In the same way that Inuit have multiple words for snow (which I know is not quite true but go with it), folks around here have multiple words for "earthquake." What happened up near Iquique was a terremoto. What we felt was a mere sismo, and turning on the news was about all the action our housemates took.
A sismo preparedness meeting w/ our housemates. Yeah, that's it. |
This past Saturday, Kat and I visited Valparaíso for the Tall Ship (Velas) Festival. We took a boat tour of the harbor, and on one side, tall ships.
On the other side were the cerros (hills) of Valpo. There are 42 hills, and one of them had a lot of smoke wafting up.
Shortly after the fire started |
The glow is sunset; the fire is out of sight to the left. |
Winds were strong Saturday night, and the weather has been dry. Here's an example of what city planning looks like in Valpo.

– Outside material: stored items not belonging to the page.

/-! ### The exchange state machines (10_state.md R50)

Observers of a run: nothing stores them. Each follows the table of R50 row by row, one step at a time; a step that no row
names leaves the phase as it was (log 38). -/

/-- The command whose issue or access the step from `s` is. -/
def commandOfStep (s : State) : Option Instr :=
  match nextMove s with
  | .issue w => if s.busy then none else (decode w).toOption
  | .engine => if s.busy then (decodeFields s.latch.op s.latch.a1 s.latch.a0).toOption else none
  | .hostWrite _ _ => none
  | .line _ => none
  | .bulk _ => none
  | .clock _ => none
  | .reset => none

/-- The command HOST issues by the step from `s`. -/
def issuedBy (s : State) : Option Instr := if s.busy then none else commandOfStep s

/-- The command the step from `s` to `t` completes. -/
def completedBy (s t : State) : Option Instr := if t.busy then none else commandOfStep s

/-- The sender's phases; ACK_RECEIVED and TIMEOUT are outcomes on the way to IDLE (`exchangeOutcome`). -/
inductive SenderPhase where
  | idle | carrierSense | transmitting | awaitingAck
deriving DecidableEq, Repr

/-- What an exchange came to (90_conflicts.md C4: outcomes of one command, which nothing holds). -/
inductive ExchangeOutcome where
  | ackReceived | timeout
deriving DecidableEq, Repr

/-- The outcome of the exchange that the step from `s` to `t` ends: TIMEOUT when RECEIVE_RESPONSE completes with FAIL,
ACK_RECEIVED when it completes with a byte. -/
def exchangeOutcome (s t : State) : Option ExchangeOutcome :=
  if completedBy s t = some .receiveResponse then
    if t.res = failResult t.cfg then some .timeout else some .ackReceived
  else none

/-- The command is a SEND_FRAME. -/
def isSendFrame : Option Instr → Bool
  | some (.sendFrame _ _) => true
  | _ => false

/-- The command is a SEND_RESPONSE. -/
def isSendResponse : Option Instr → Bool
  | some (.sendResponse _) => true
  | _ => false

/-- The command is a RECEIVE_FRAME of full length. -/
def isFullReceive (maxPacketLen : BitVec 16) : Option Instr → Bool
  | some (.receiveFrame _ l) => l == maxPacketLen
  | _ => false

/-- The sender's phase after the step from `s` to `t`. -/
def senderNext (before : SenderPhase) (s t : State) : SenderPhase :=
  if nextMove s = .reset then .idle
  else
    match before with
    | .idle => if issuedBy s = some .canStart then .carrierSense else .idle
    | .carrierSense =>
      if completedBy s t = some .canStart ∧ t.res = 0 then .idle
      else if isSendFrame (issuedBy s) then .transmitting
      else .carrierSense
    | .transmitting => if issuedBy s = some .receiveResponse then .awaitingAck else .transmitting
    | .awaitingAck => if completedBy s t = some .receiveResponse then .idle else .awaitingAck

/-- The receiver's phases; `unarmed` is its side before it is IDLE(background-armed). -/
inductive ReceiverPhase where
  | unarmed | idle | frameCaptured | deliveredToCaller | sendAck
deriving DecidableEq, Repr

/-- IDLE(background-armed): a BEGIN has completed and TC.ACTIVATE_RX[0] = 1. -/
def armed (s : State) : Bool := s.initDone && s.tc.activateRx.getLsbD 0

/-- IDLE, or its unarmed side. -/
def receiverIdle (s : State) : ReceiverPhase := if armed s then .idle else .unarmed

/-- LINE stages bytes of a frame in the capture buffer by the step from `s`. -/
def stages (s : State) : Bool :=
  match nextMove s with
  | .line m =>
    match m with
    | .stageFrame => !s.line.partialFrame.isEmpty
    | .stage _ _ => true
    | _ => false
  | _ => false

/-- LINE reports a whole staged frame by the step from `s`. -/
def reportsFrame (s : State) : Bool := nextMove s = .line (.ready .frame)

/-- LINE has staged a frame, or bytes of one, since the receiver was armed, and has not reported it yet: after the step
from `s`. -/
def stagedNext (before : Bool) (s : State) : Bool :=
  if nextMove s = .reset ∨ reportsFrame s = true then false else before || armed s && stages s

/-- A step of LINE sets DATA_READY after staging a whole frame. DATA_READY set for a response byte is none (R238, R274). -/
def capturesFrame (staged : Bool) (s : State) : Bool := staged && reportsFrame s && !s.tc.dataReady

/-- The receiver's phase after the step from `s` to `t`; `staged` as before the step. The SEND_ACK is optional, so a further
captured frame is taken from DELIVERED_TO_CALLER too. -/
def receiverNext (before : ReceiverPhase) (staged : Bool) (s t : State) : ReceiverPhase :=
  if nextMove s = .reset then receiverIdle t
  else
    match before with
    | .unarmed => receiverIdle t
    | .idle => if capturesFrame staged s then .frameCaptured else receiverIdle t
    | .frameCaptured =>
      if isFullReceive t.cfg.maxPacketLen (completedBy s t) ∧ t.res ≠ failResult t.cfg then .deliveredToCaller
      else .frameCaptured
    | .deliveredToCaller =>
      if isSendResponse (issuedBy s) then .sendAck
      else if armed s && capturesFrame staged s then .frameCaptured
      else .deliveredToCaller
    | .sendAck => if isSendResponse (completedBy s t) then receiverIdle t else .sendAck

/-- What the observers of a run know: both phases, and whether a frame is staged and not yet reported. -/
structure Exchange where
  sender : SenderPhase
  receiver : ReceiverPhase
  staged : Bool
deriving DecidableEq, Repr

/-- The observers after the step from `s` to `t`. -/
def exchangeNext (before : Exchange) (s t : State) : Exchange :=
  ⟨senderNext before.sender s t, receiverNext before.receiver before.staged s t, stagedNext before.staged s⟩

/-- The observers after `n` steps of the machine. -/
def exchangeAfter : Nat → State → Exchange → Exchange
  | 0, _, before => before
  | n + 1, s, before =>
    match step s with
    | .next t => exchangeAfter n t (exchangeNext before s t)
    | .fault _ => before
    | .refused _ => before

/-- The observers after reset. -/
def exchangeAtReset : Exchange := ⟨.idle, .unarmed, false⟩

end Sys2Proof.Machine
end

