/-- R240, R241, R66, U4: the moves of BULK. With none active it takes the oldest submitted transfer. It reads one byte of the
active transfer, once, and writes or hands over one byte that it has read; a copy in any order across the bytes, a send in
ascending order. A byte of a copy goes to dst + i and no other byte of memory changes; a byte of a send goes to the end of the
transmit path and memory stands. The move that leaves no byte to do finishes the transfer and, with none queued, sets
BT.DONE[0]. Every other move is none BULK has. Model: log 15, 17, 19, 35. -/
def Obligations.BulkMovesOneByteAtATime : Prop :=
  ∀ s : State, Memory.wf s.mem →
    (∀ x q, s.bt.queue = x :: q → s.bt.active = none → bulkMove .start s =
      .next { s with bt := { s.bt with
        queue := q, active := some ⟨x, List.replicate x.len.toNat .waiting⟩ } }) ∧
    (s.bt.queue = [] ∨ s.bt.active ≠ none → bulkMove .start s = .refused .noSuchMove) ∧
    (∀ v d, bulkMove (.noise v d) s = .next { s with bt := { s.bt with status := v, doneRest := d } }) ∧
    (s.bt.active = none → ∀ i, bulkMove (.read i) s = .refused .noSuchMove ∧
      bulkMove (.write i) s = .refused .noSuchMove) ∧
    ∀ a, s.bt.active = some a → ∀ i,
      let toPath := a.xfer.dst = s.cfg.tcBase + s.cfg.off.axisStatus
      let mayRead := a.bytes[i]? = some .waiting ∧ (toPath → ∀ j, j < i → a.bytes[j]? ≠ some .waiting)
      let mayWrite := fun b => a.bytes[i]? = some (.held b) ∧ (toPath → ∀ j, j < i → a.bytes[j]? = some .done)
      let after := a.bytes.set i .done
      (mayRead → bulkMove (.read i) s =
        .next { s with bt := { s.bt with
          active := some ⟨a.xfer, a.bytes.set i (.held (memRead (a.xfer.src + BitVec.ofNat 32 i) s))⟩ } }) ∧
      (¬ mayRead → bulkMove (.read i) s = .refused .noSuchMove) ∧
      (∀ b, mayWrite b → ∃ t, bulkMove (.write i) s = .next t ∧
        t = { s with
          mem := t.mem, line := { s.line with txBytes := t.line.txBytes },
          bt := { s.bt with active := t.bt.active, done := t.bt.done } } ∧
        ((∀ c ∈ after, c = .done) → t.bt.active = none ∧ t.bt.done = s.bt.queue.isEmpty) ∧
        ((∃ c ∈ after, c ≠ .done) → t.bt.active = some ⟨a.xfer, after⟩ ∧ t.bt.done = s.bt.done) ∧
        (toPath → t.line.txBytes = s.line.txBytes ++ [b] ∧ memoryUnchanged s t) ∧
        (¬ toPath → t.line.txBytes = s.line.txBytes ∧ memRead (a.xfer.dst + BitVec.ofNat 32 i) t = b ∧
          ∀ a', a' ≠ a.xfer.dst + BitVec.ofNat 32 i → memRead a' t = memRead a' s)) ∧
      ((∀ b, ¬ mayWrite b) → bulkMove (.write i) s = .refused .noSuchMove)

/-- R162, R241, R69, U1, U12: which submitted transfers are outside the contract: no byte, a range that wraps past 2^32, a
source or a destination that meets a register, more than MAX_PACKET_LEN bytes or bytes of the capture buffer for the transmit
path, a copy whose ranges overlap or whose destination meets the capture buffer. Exactly while one is pending the step is
refused by that name, whoever's turn it is. So a SEND_FRAME outside its length precondition makes all its accesses and
completes, and with its submission the run ends. Model: log 12, 14. -/
def Obligations.TransferOutsideTheContractEndsTheRun : Prop :=
  ∀ s : State, admitted s.cfg = true →
    (step s = .refused .transferOutsideContract ↔
      ∃ x : Transfer, ((∃ a, s.bt.active = some a ∧ a.xfer = x) ∨ x ∈ s.bt.queue) ∧
        (x.len = 0 ∨ 2 ^ 32 < x.src.toNat + x.len.toNat ∨
          (∃ r ∈ allRegs, rangesMeet x.src x.len.toNat (regAddr s.cfg r) 4) ∨
          (x.dst = s.cfg.tcBase + s.cfg.off.axisStatus ∧
            (s.cfg.maxPacketLen.toNat < x.len.toNat ∨
              rangesMeet x.src x.len.toNat s.cfg.captureAddr s.cfg.maxPacketLen.toNat)) ∨
          (x.dst ≠ s.cfg.tcBase + s.cfg.off.axisStatus ∧
            (2 ^ 32 < x.dst.toNat + x.len.toNat ∨
              (∃ r ∈ allRegs, rangesMeet x.dst x.len.toNat (regAddr s.cfg r) 4) ∨
              rangesMeet x.src x.len.toNat x.dst x.len.toNat ∨
              rangesMeet x.dst x.len.toNat s.cfg.captureAddr s.cfg.maxPacketLen.toNat)))) ∧
    (∀ (b : BitVec 32) (l : BitVec 16), s.busy = false → s.tc.sending = false →
      pendingCount s.bt < s.cfg.btQueueDepth → (l = 0 ∨ s.cfg.maxPacketLen.toNat < l.toNat) →
      ∃ t, execSteps (.sendFrame b l) 5 s = .next t ∧ completedWith 0 t ∧
        t.timeout.toNat = l.toNat * s.cfg.responseOffset.toNat + s.cfg.latency.toNat ∧
        step t = .refused .transferOutsideContract)

/-- R243 (b), R224 (b): in every infinite run in which BULK keeps its duty and ENGINE goes on, a RECEIVE_FRAME that makes its
status read with no transfer pending completes, whatever LINE does. Model: log 30. -/
def Obligations.BulkDutyEndsTheCopy : Prop :=
  ∀ (moves : Nat → Move) (run : Nat → State) (n : Nat) (b : BitVec 32) (l : BitVec 16),
    InfiniteRun moves run → EngineGoesOn moves → NoResetFrom n moves → BulkDuty run → MachineInv (run n) →
    atPhase (.receiveFrame b l) 0 (run n) → pendingCount (run n).bt = 0 → CompletesFrom n run

/-! ### Reset, the whole machine -/

/-- R260, R263: the reset input, in one step and at any moment: the values of R260, no facade access, and everything
the facade, BULK, LINE and memory hold stands. Model: log 31. -/
def Obligations.ResetInputClearsTheEngine : Prop :=
  ∀ s : State, admitted s.cfg = true → pendingAllowed s = true → nextMove s = .reset →
    ∃ t, step s = .next t ∧ t.busy = false ∧ t.seq = .idle ∧ t.timeout = 0 ∧ t.res = 0 ∧
      t.resValid = false ∧ t.latch = ⟨0, 0, 0⟩ ∧ t.initDone = false ∧ t.pendingSend = false ∧
      t.tc = s.tc ∧ t.bt = s.bt ∧ t.line = s.line ∧ memoryUnchanged s t ∧ t.now = s.now ∧
      t.cfg = s.cfg ∧ t.trace = .reset :: s.trace

/-- R261, R262: the values the spec gives after reset, under every configuration; `State.reset` is such a state.
Model: log 3. -/
def Obligations.ResetStateIsAsListed : Prop :=
  (∀ c : Config,
    let s := State.resetWith c
    s.timeout = 0 ∧ s.res = 0 ∧ s.resValid = false ∧ s.latch = ⟨0, 0, 0⟩ ∧ s.busy = false ∧
      s.seq = .idle ∧ s.initDone = false ∧ s.pendingSend = false ∧ s.bt.done = true ∧
      s.bt.active = none ∧ s.bt.queue = [] ∧ s.line = ⟨[], [], []⟩ ∧ s.cfg = c) ∧
  ∃ c : Config, admitted c = true ∧ State.reset = State.resetWith c

/-- R25, R26, R45, R240: the invariant holds after reset, under every configuration. -/
def Obligations.InvariantHoldsAfterReset : Prop :=
  ∀ c : Config, MachineInv (State.resetWith c) ∧ responseInv (State.resetWith c)

/-- R25 (SEQ = IDLE exactly when BUSY = 0, SEQ names a phase of the latched command), R22, R26, R45 (BT.DONE[0] = 1
exactly when nothing is pending), R240 (the queue's depth) and the canonical form of memory: every step of every
agent keeps them; and from every state it keeps the parameters of R7 (R266). Model: log 2, 13, 15. -/
def Obligations.EveryStepKeepsTheInvariant : Prop :=
  ∀ s t : State, step s = .next t → t.cfg = s.cfg ∧ (MachineInv s → MachineInv t)

/-- R220: nothing is raised: from a state that meets the invariant no step faults, whatever agent moves and however; a
command that completes does so with a value in RES, and that is all the run shows of it. That a state outside the invariant
faults is the model's. Model: log 28. -/
def Obligations.EngineRaisesNothing : Prop :=
  (∀ (s : State) (f : Fault), MachineInv s → step s ≠ .fault f) ∧
  (∀ (i : Instr) (s t : State), exec i s = .next t → t.busy = false →
    t.resValid = true ∧ t.seq = .idle ∧ ∃ shown, t.trace = .completed t.res :: shown)

/-- R21: TIMEOUT is written only by the issue of a SEND_FRAME, and by reset. -/
def Obligations.TimeoutIsWrittenOnlyBySendFrame : Prop :=
  ∀ s t : State, step s = .next t → t.timeout ≠ s.timeout →
    nextMove s = .reset ∨
    ∃ w b l, nextMove s = .issue w ∧ s.busy = false ∧ decode w = .ok (.sendFrame b l) ∧
      t.timeout.toNat = l.toNat * s.cfg.responseOffset.toNat + s.cfg.latency.toNat

/-- R48, R230: NOW never decreases, and only CLOCK's move changes it. Model: log 21. -/
def Obligations.TimeNeverGoesBack : Prop :=
  ∀ s t : State, step s = .next t →
    s.now.toNat ≤ t.now.toNat ∧ (t.now ≠ s.now → ∃ d, nextMove s = .clock d ∧ t.now.toNat = s.now.toNat + d)

/-- R243 (a): in every infinite run in which CLOCK keeps its duty and ENGINE goes on, a BEGIN, a HANDLE_COLLISION or a
RECEIVE_RESPONSE in flight completes, whatever LINE, BULK and HOST do; NOW being able to show the end of the command's wait.
Model: log 21, 30. -/
def Obligations.ClockDutyEndsTheTimedCommands : Prop :=
  ∀ (moves : Nat → Move) (run : Nat → State) (n : Nat) (i : Instr),
    InfiniteRun moves run → EngineGoesOn moves → NoResetFrom n moves → ClockDuty run → MachineInv (run n) →
    (∀ m, n ≤ m → (∀ k, n ≤ k → k ≤ m → (run k).busy = true) → waitFits (run m)) →
    i.op ∈ [Op.beginInit, .handleCollision, .receiveResponse] →
    (run n).busy = true → (run n).latch = latchOf i → CompletesFrom n run

/-- R14: once a run is over (HOST issues no further command, BUSY = 0, nothing pending in BULK), what it shows is final:
nothing is added to it and TIMEOUT and RES stand, unless the reset input is asserted. Model: log 4, 26. -/
def Obligations.OverRunShowsNothingMore : Prop :=
  ∀ (n : Nat) (s t : State), runOver n s = true → stepN n s = .next t →
    t.busy = false ∧ pendingCount t.bt = 0 ∧
    ∃ resets, t.trace = List.replicate resets .reset ++ s.trace ∧
      (resets = 0 → t.timeout = s.timeout ∧ t.res = s.res ∧ t.resValid = s.resValid)

/-- R238, R239, R225: where LINE's contract holds (a BEGIN has completed and TC.ENABLE[0] = 1), DATA_READY falls only by
ENGINE's reset action (RECEIVE_FRAME P5) or, when RESP_READ_CLEARS_READY, by its read of TC.RX_DATA (RECEIVE_RESPONSE P8). Model: log 16. -/
def Obligations.DataReadyFallsOnlyByTheEngine : Prop :=
  ∀ s t : State, s.initDone = true → s.tc.enable.getLsbD 0 = true →
    s.tc.dataReady = true → step s = .next t → t.tc.dataReady = false →
    nextMove s = .engine ∧
      (s.seq = .phase .receiveFrame 5 ∨
        (s.seq = .phase .receiveResponse 8 ∧ s.cfg.respReadClearsReady = true))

In case you're wondering, this area did not burn |
It makes for charming photos, but how in the world are bomberos (firemen) supposed to get a truck anywhere close to a burning building through that? I feel very lucky that the only effect I felt of those winds was that my underwear fell off the clothesline. The homes that were destroyed were mostly poor; why is that always how it works?
I have learned a new word this weekend: damnificados. Casualties; victims. It's Holy Week, and that feels like an important translation somehow, like it's closer to its English cousin than it first appears.